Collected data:
+ + + +
-- The meanings of this family's rows: the effect, with the queue and the identity kept.

/-- SLOT_PRIME (R241). -/
def execSlotPrime (s : State) : Host.Outcome State Fault Refusal :=
  commit s (slotPrimeEffect s)
/-- DELAY_MET (R244). -/
def execDelayMet (t : Nat) (s : State) : Host.Outcome State Fault Refusal :=
  commit s (delayMetEffect t s)
/-- TASK_DISPATCH (R246). -/
def execTaskDispatch (k : Nat) (bad : Option Hit) (s : State) : Host.Outcome State Fault Refusal :=
  commit s (taskDispatchEffect k bad s)
/-- TASK_PREEMPT (R248). -/
def execTaskPreempt (k : Nat) (s : State) : Host.Outcome State Fault Refusal :=
  commit s (taskPreemptEffect k s)
/-- SWITCH_HANDLER_TIMEOUT (R283). -/
def execSwitchHandlerTimeout (k : Nat) (s : State) : Host.Outcome State Fault Refusal :=
  commit s (switchHandlerTimeoutEffect k s)
/-- LOFT_REFILL (R250). -/
def execLoftRefill (bad : Option Hit) (s : State) : Host.Outcome State Fault Refusal :=
  commit s (loftRefillEffect bad s)
/-- FARRIER_GRANT (R247). -/
def execFarrierGrant (k : Nat) (s : State) : Host.Outcome State Fault Refusal :=
  commit s (farrierGrantEffect k s)
/-- PDK_BUSY_WINDOW (R258). -/
def execPdkBusyWindow (s : State) : Host.Outcome State Fault Refusal :=
  commit s (pdkBusyWindowEffect s)
/-- PDK_GRAPH_SET (R238). -/
def execPdkGraphSet (m obj : Nat) (s : State) : Host.Outcome State Fault Refusal :=
  commit s (pdkGraphSetEffect m obj s)
/-- PDK_CORE_SET (R259). -/
def execPdkCoreSet (m : Nat) (images : List Word) (s : State) : Host.Outcome State Fault Refusal :=
  commit s (pdkCoreSetEffect m images s)
/-- PDK_CANCEL (R251). -/
def execPdkCancel (m : Nat) (task flags : Nat) (fn : Word) (s : State) : Host.Outcome State Fault Refusal :=
  commit s (pdkCancelEffect m task flags fn s)
/-- PDK_TASK_STATUS (R259). -/
def execPdkTaskStatus (m : Nat) (first count : Nat) (s : State) : Host.Outcome State Fault Refusal :=
  commit s (pdkTaskStatusEffect m first count s)
/-- PDK_EVT_CAUSE_READ (R261). -/
def execPdkEvtCauseRead (p : Path) (k : Nat) (s : State) : Host.Outcome State Fault Refusal :=
  commit s (pdkEvtCauseReadEffect p k s)
/-- PDK_SNAPSHOT (R261). -/
def execPdkSnapshot (s : State) : Host.Outcome State Fault Refusal :=
  commit s (pdkSnapshotEffect s)
/-- PDK_CLEAR (R261). -/
def execPdkClear (s : State) : Host.Outcome State Fault Refusal :=
  commit s (pdkClearEffect s)

end Sys2Proof.Machine
end

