/-- CT_THRESHOLD_DECAY: after 4,096 cut-through frames without an underrun (R346). -/
def ctThresholdDecayEffect (p : Nat) (s : State) : State :=
  let r := s.port p
  if 4096 ≤ r.ctGood then
    s.setPort p { r with ctThr := max (fld (s.portRegs p).ct 13 0) (r.ctThr - 256), ctGood := 0 }
  else s

/-- Octets of a PTP frame over IPv4 or IPv6 with so many bytes of message. -/
def ptpOctets (v6 : Bool) (n : Nat) : Nat := 14 + (if v6 then 40 else 20) + 8 + n + 4

/-- A PTP message goes to the best-effort queue of its port (R139, R140; log 45). -/
def sendPtp (p : Nat) (msg : PtpMsg) (tag : Option Half) (s : State) : State :=
  let n := match msg with | .announce _ _ _ => 64 | .delayResp _ _ _ => 54 | _ => 44
  enqueueBe p { kind := .ptp msg, octets := ptpOctets (bitOf s.cfg.time.ptp 24) n, tag := tag } s

/-- TSQ_DRAIN: Groom drains the oldest stamp; that of an ETH_TX answers it (R352), that of a Sync goes out in a
Follow_Up, extended to device time (R129, R140). -/
def tsqDrainEffect (p : Nat) (s : State) : State :=
  match (s.port p).tsq with
  | [] => s
  | t :: rest =>
    let s1 := s.setPort p { s.port p with tsq := rest }
    match t.mailbox with
    | some m => endWait m 0x0444#16 s1 (ethTxAnswer (!t.aborted) t.lt t.frac)
    | none =>
      if t.sync && !t.aborted then sendPtp p (.followUp t.tag (toPtp (extendLt t.lt s.elt)) t.frac) none s1 else s1

/-! ## Link -/

/-- ETH_LINK_UP: with the port's SerDes reference present (R22), LINK_UP is raised and the port sends from the next content
onward (R333). -/
def ethLinkUpEffect (p : Nat) (s : State) : State :=
  let r := s.port p
  if s.portOn p ∧ ¬ r.link ∧ s.serRef p then
    ((s.setPort p { r with link := true, since := s.txContent + 1, idleAt := s.elt, lldpAt := none,
                           agreed := false, tlvSent := false, tlvHeard := false }).raiseCause (.ethTx p) 1).noteCond
  else s

/-- The port's link is down: the calendar is dropped, LINK_DOWN raised; a frame in transmission is lost and its
stamp flagged ABORTED (R333, R353); an ETH_TX whose frame is dropped answers BAD_STATE. -/
def dropLink (p : Nat) (s : State) : State :=
  let r := s.port p
  if r.link then
    let r' : PortSt := { r with
      link := false, lpi := false, agreed := false, paused := false, gates := [], guar := [], be := [], cur := none }
    let s1 := s.setPort p r'
    let s2 := match r.cur with | some x => (pushStamp p x true s1).2 | none => s1
    let s3 := r.be.foldl (fun s x => match x.kind with
      | .ethTx m => endWait m 0x0444#16 s (reply .badState)
      | _ => s) s2
    let s4 := match r.cur with
      | some x => (match x.kind with
        | .ethTx m => if x.tag.isSome then s3 else endWait m 0x0444#16 s3 (ethTxAnswer false 0 0)
        | _ => s3)
      | none => s3
    let s5 := (r.guar ++ r.be ++ r.cur.toList).foldl (fun s x => match x.kind with
      | .tile f n _ _ => tileMiss f n s
      | _ => s) s4
    (s5.raiseCause (.ethTx p) 0).noteCond
  else s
+ + + +
◆ **WHAT IS EXPECTED**:
Repeat every entry exactly. Nothing may be dropped.

◆ **WRITTEN RESPONSE**:
-- The meanings of this family's rows: the effect, with the queue and the identity kept.

/-- SLOT_PRIME (R241). -/
def execSlotPrime (s : State) : Host.Outcome State Fault Refusal :=
  commit s (slotPrimeEffect s)
/-- DELAY_MET (R244). -/
def execDelayMet (t : Nat) (s : State) : Host.Outcome State Fault Refusal :=
  commit s (delayMetEffect t s)
/-- TASK_DISPATCH (R246). -/
def execTaskDispatch (k : Nat) (bad : Option Hit) (s : State) : Host.Outcome State Fault Refusal :=
  commit s (taskDispatchEffect k bad s)
/-- TASK_PREEMPT (R248). -/
def execTaskPreempt (k : Nat) (s : State) : Host.Outcome State Fault Refusal :=
  commit s (taskPreemptEffect k s)
/-- SWITCH_HANDLER_TIMEOUT (R283). -/
def execSwitchHandlerTimeout (k : Nat) (s : State) : Host.Outcome State Fault Refusal :=
  commit s (switchHandlerTimeoutEffect k s)
/-- LOFT_REFILL (R250). -/
def execLoftRefill (bad : Option Hit) (s : State) : Host.Outcome State Fault Refusal :=
  commit s (loftRefillEffect bad s)
/-- FARRIER_GRANT (R247). -/
def execFarrierGrant (k : Nat) (s : State) : Host.Outcome State Fault Refusal :=
  commit s (farrierGrantEffect k s)
/-- PDK_BUSY_WINDOW (R258). -/
def execPdkBusyWindow (s : State) : Host.Outcome State Fault Refusal :=
  commit s (pdkBusyWindowEffect s)
/-- PDK_GRAPH_SET (R238). -/
def execPdkGraphSet (m obj : Nat) (s : State) : Host.Outcome State Fault Refusal :=
  commit s (pdkGraphSetEffect m obj s)
/-- PDK_CORE_SET (R259). -/
def execPdkCoreSet (m : Nat) (images : List Word) (s : State) : Host.Outcome State Fault Refusal :=
  commit s (pdkCoreSetEffect m images s)
/-- PDK_CANCEL (R251). -/
def execPdkCancel (m : Nat) (task flags : Nat) (fn : Word) (s : State) : Host.Outcome State Fault Refusal :=
  commit s (pdkCancelEffect m task flags fn s)
/-- PDK_TASK_STATUS (R259). -/
def execPdkTaskStatus (m : Nat) (first count : Nat) (s : State) : Host.Outcome State Fault Refusal :=
  commit s (pdkTaskStatusEffect m first count s)
/-- PDK_EVT_CAUSE_READ (R261). -/
def execPdkEvtCauseRead (p : Path) (k : Nat) (s : State) : Host.Outcome State Fault Refusal :=
  commit s (pdkEvtCauseReadEffect p k s)
/-- PDK_SNAPSHOT (R261). -/
def execPdkSnapshot (s : State) : Host.Outcome State Fault Refusal :=
  commit s (pdkSnapshotEffect s)
/-- PDK_CLEAR (R261). -/
def execPdkClear (s : State) : Host.Outcome State Fault Refusal :=
  commit s (pdkClearEffect s)

end Sys2Proof.Machine
end

/-- CT_THRESHOLD_DECAY: after 4,096 cut-through frames without an underrun (R346). -/
def ctThresholdDecayEffect (p : Nat) (s : State) : State :=
  let r := s.port p
  if 4096 ≤ r.ctGood then
    s.setPort p { r with ctThr := max (fld (s.portRegs p).ct 13 0) (r.ctThr - 256), ctGood := 0 }
  else s

/-- Octets of a PTP frame over IPv4 or IPv6 with so many bytes of message. -/
def ptpOctets (v6 : Bool) (n : Nat) : Nat := 14 + (if v6 then 40 else 20) + 8 + n + 4

/-- A PTP message goes to the best-effort queue of its port (R139, R140; log 45). -/
def sendPtp (p : Nat) (msg : PtpMsg) (tag : Option Half) (s : State) : State :=
  let n := match msg with | .announce _ _ _ => 64 | .delayResp _ _ _ => 54 | _ => 44
  enqueueBe p { kind := .ptp msg, octets := ptpOctets (bitOf s.cfg.time.ptp 24) n, tag := tag } s

/-- TSQ_DRAIN: Groom drains the oldest stamp; that of an ETH_TX answers it (R352), that of a Sync goes out in a
Follow_Up, extended to device time (R129, R140). -/
def tsqDrainEffect (p : Nat) (s : State) : State :=
  match (s.port p).tsq with
  | [] => s
  | t :: rest =>
    let s1 := s.setPort p { s.port p with tsq := rest }
    match t.mailbox with
    | some m => endWait m 0x0444#16 s1 (ethTxAnswer (!t.aborted) t.lt t.frac)
    | none =>
      if t.sync && !t.aborted then sendPtp p (.followUp t.tag (toPtp (extendLt t.lt s.elt)) t.frac) none s1 else s1

/-! ## Link -/

/-- ETH_LINK_UP: with the port's SerDes reference present (R22), LINK_UP is raised and the port sends from the next content
onward (R333). -/
def ethLinkUpEffect (p : Nat) (s : State) : State :=
  let r := s.port p
  if s.portOn p ∧ ¬ r.link ∧ s.serRef p then
    ((s.setPort p { r with link := true, since := s.txContent + 1, idleAt := s.elt, lldpAt := none,
                           agreed := false, tlvSent := false, tlvHeard := false }).raiseCause (.ethTx p) 1).noteCond
  else s

/-- The port's link is down: the calendar is dropped, LINK_DOWN raised; a frame in transmission is lost and its
stamp flagged ABORTED (R333, R353); an ETH_TX whose frame is dropped answers BAD_STATE. -/
def dropLink (p : Nat) (s : State) : State :=
  let r := s.port p
  if r.link then
    let r' : PortSt := { r with
      link := false, lpi := false, agreed := false, paused := false, gates := [], guar := [], be := [], cur := none }
    let s1 := s.setPort p r'
    let s2 := match r.cur with | some x => (pushStamp p x true s1).2 | none => s1
    let s3 := r.be.foldl (fun s x => match x.kind with
      | .ethTx m => endWait m 0x0444#16 s (reply .badState)
      | _ => s) s2
    let s4 := match r.cur with
      | some x => (match x.kind with
        | .ethTx m => if x.tag.isSome then s3 else endWait m 0x0444#16 s3 (ethTxAnswer false 0 0)
        | _ => s3)
      | none => s3
    let s5 := (r.guar ++ r.be ++ r.cur.toList).foldl (fun s x => match x.kind with
      | .tile f n _ _ => tileMiss f n s
      | _ => s) s4
    (s5.raiseCause (.ethTx p) 0).noteCond
  else s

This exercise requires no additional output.